You are viewing main version, which requires installation from source. If you'd like regular pip install, checkout the latest stable version (v0.16.0).
Hugging Face's logo
Join the Hugging Face community

and get access to the augmented documentation experience

to get started



AudioLDM was proposed in AudioLDM: Text-to-Audio Generation with Latent Diffusion Models by Haohe Liu et al.

Inspired by Stable Diffusion, AudioLDM is a text-to-audio latent diffusion model (LDM) that learns continuous audio representations from CLAP latents. AudioLDM takes a text prompt as input and predicts the corresponding audio. It can generate text-conditional sound effects, human speech and music.

This pipeline was contributed by sanchit-gandhi.

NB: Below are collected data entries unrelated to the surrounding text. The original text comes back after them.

-- ==== Sys2Proof/WellFormed.lean ====
section
/-! DEFINITION. Which commands are well formed: a row's command carries what the row's name says it is. The meanings do not rest
on it: they read the bytes themselves. -/

namespace Sys2Proof

open Machine

/-- A request fits a frame of 1,454 bytes with its header and CRC (R139, R174). -/
def payloadFits (payload : Bytes) : Bool := decide (payload.length + 10 ≤ Config.frameMax)

/-- A message of the card fits the slot link's longest, 4 bytes of header, 256 of body and 2 of CRC (03, "MESSAGES"), and its
first byte is the kind code given (R204). -/
def messageFits (kind : Nat) (message : Bytes) : Bool :=
  decide (1 ≤ message.length ∧ message.length ≤ 262) && decide (byteAt message 0 = kind)

/-- A frame that the Service Request Queue takes (R139, R174). -/
def isServiceFrame (frame : Bytes) : Bool :=
  decide (classify (received frame) = .service) && decide (10 ≤ (received frame).length)

/-- Whether a command is what its row names. -/
def Instr.wf : Instr → Bool
  | .powerOn => true
  | .segIdent _ _ _ payload => payloadFits payload
  | .segCycle _ _ _ payload => payloadFits payload
  | .segBudget _ _ _ payload => payloadFits payload
  | .segAttn _ _ _ payload => payloadFits payload
  | .segReset _ _ _ payload => payloadFits payload
  | .expLoad _ _ _ payload => payloadFits payload
  | .expClear _ _ _ payload => payloadFits payload
  | .expRead _ _ _ payload => payloadFits payload
  | .psetOpen _ _ _ payload => payloadFits payload
  | .psetWrite _ _ _ payload => payloadFits payload
  | .psetClose _ _ _ payload => payloadFits payload
  | .psetDrop _ _ _ payload => payloadFits payload
  | .psetRead _ _ _ payload => payloadFits payload
  | .psetList _ _ _ payload => payloadFits payload
  | .slotRead _ _ _ payload => payloadFits payload
  | .slotHold _ _ _ payload => payloadFits payload
  | .slotRelease _ _ _ payload => payloadFits payload
  | .slotRestart _ _ _ payload => payloadFits payload
  | .slotWithdraw _ _ _ payload => payloadFits payload
  | .mapRead _ _ _ payload => payloadFits payload
  | .evtRead _ _ _ payload => payloadFits payload
  | .unknownRequest _ code _ _ payload => decide (requestName code = none) && payloadFits payload
  | .serviceRequestArrival frame => isServiceFrame frame
  | .cycleFrame frame => decide (classify (received frame) = .cycle)
  | .downstreamFrameDiscard frame => decide (classify (received frame) ≠ .cycle) && !isServiceFrame frame
  | .cycleLossTimerExpiry => true
  | .localTick => true
  | .transmitterFree => true
  | .returnFrameSent => true
  | .serviceResponseSent => true
  | .presenceLineAssert _ => true
  | .presenceLineDrop _ => true
  | .presentTimerExpiry _ => true
  | .absentTimerExpiry _ => true
  | .inrushMinimumExpiry _ => true
  | .powerGood _ => true
  | .powerGoodTimeout _ => true
  | .trip _ => true
  | .runPhaseTimerExpiry _ => true
  | .turnaroundExpiry _ => true
  | .trainEcho _ message => messageFits kindTrainEcho message
  | .echoWaitExpiry _ => true
  | .trainingAttemptTimeout _ => true
  | .controlAnswer _ message => messageFits kindControlAnswer message
  | .controlAnswerTimeout _ => true
  | .bulkAck _ message => messageFits kindBulkAck message
  | .bulkWait _ message => messageFits kindBulkWait message
  | .bulkRefuse _ message => messageFits kindBulkRefuse message
  | .corruptBulkAnswer _ message => decide (message.length ≤ 262)
  | .bulkAnswerTimeout _ => true
  | .bulkBackoffExpiry _ => true
  | .bulkWaitTimerExpiry _ => true
  | .cyclicIn _ message => messageFits kindCyclicIn message
  | .linkMessageDiscard _ message => decide (message.length ≤ 262)
  | .linkAliveChange _ _ => true
  | .linkDrop _ => true
  | .slotLinkMessageEnd _ => true

end Sys2Proof
end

The original codebase can be found here.


The AudioLDMPipeline can be used to load pre-trained weights from cvssp/audioldm-s-full-v2 and generate text-conditional audio outputs:

from diffusers import AudioLDMPipeline
import torch
import scipy

repo_id = "cvssp/audioldm-s-full-v2"
pipe = AudioLDMPipeline.from_pretrained(repo_id, torch_dtype=torch.float16)
pipe = pipe.to("cuda")

prompt = "Techno music with a strong, upbeat tempo and high melodic riffs"
audio = pipe(prompt, num_inference_steps=10, audio_length_in_s=5.0).audios[0]

# save the audio sample as a .wav file
scipy.io.wavfile.write("techno.wav", rate=16000, data=audio)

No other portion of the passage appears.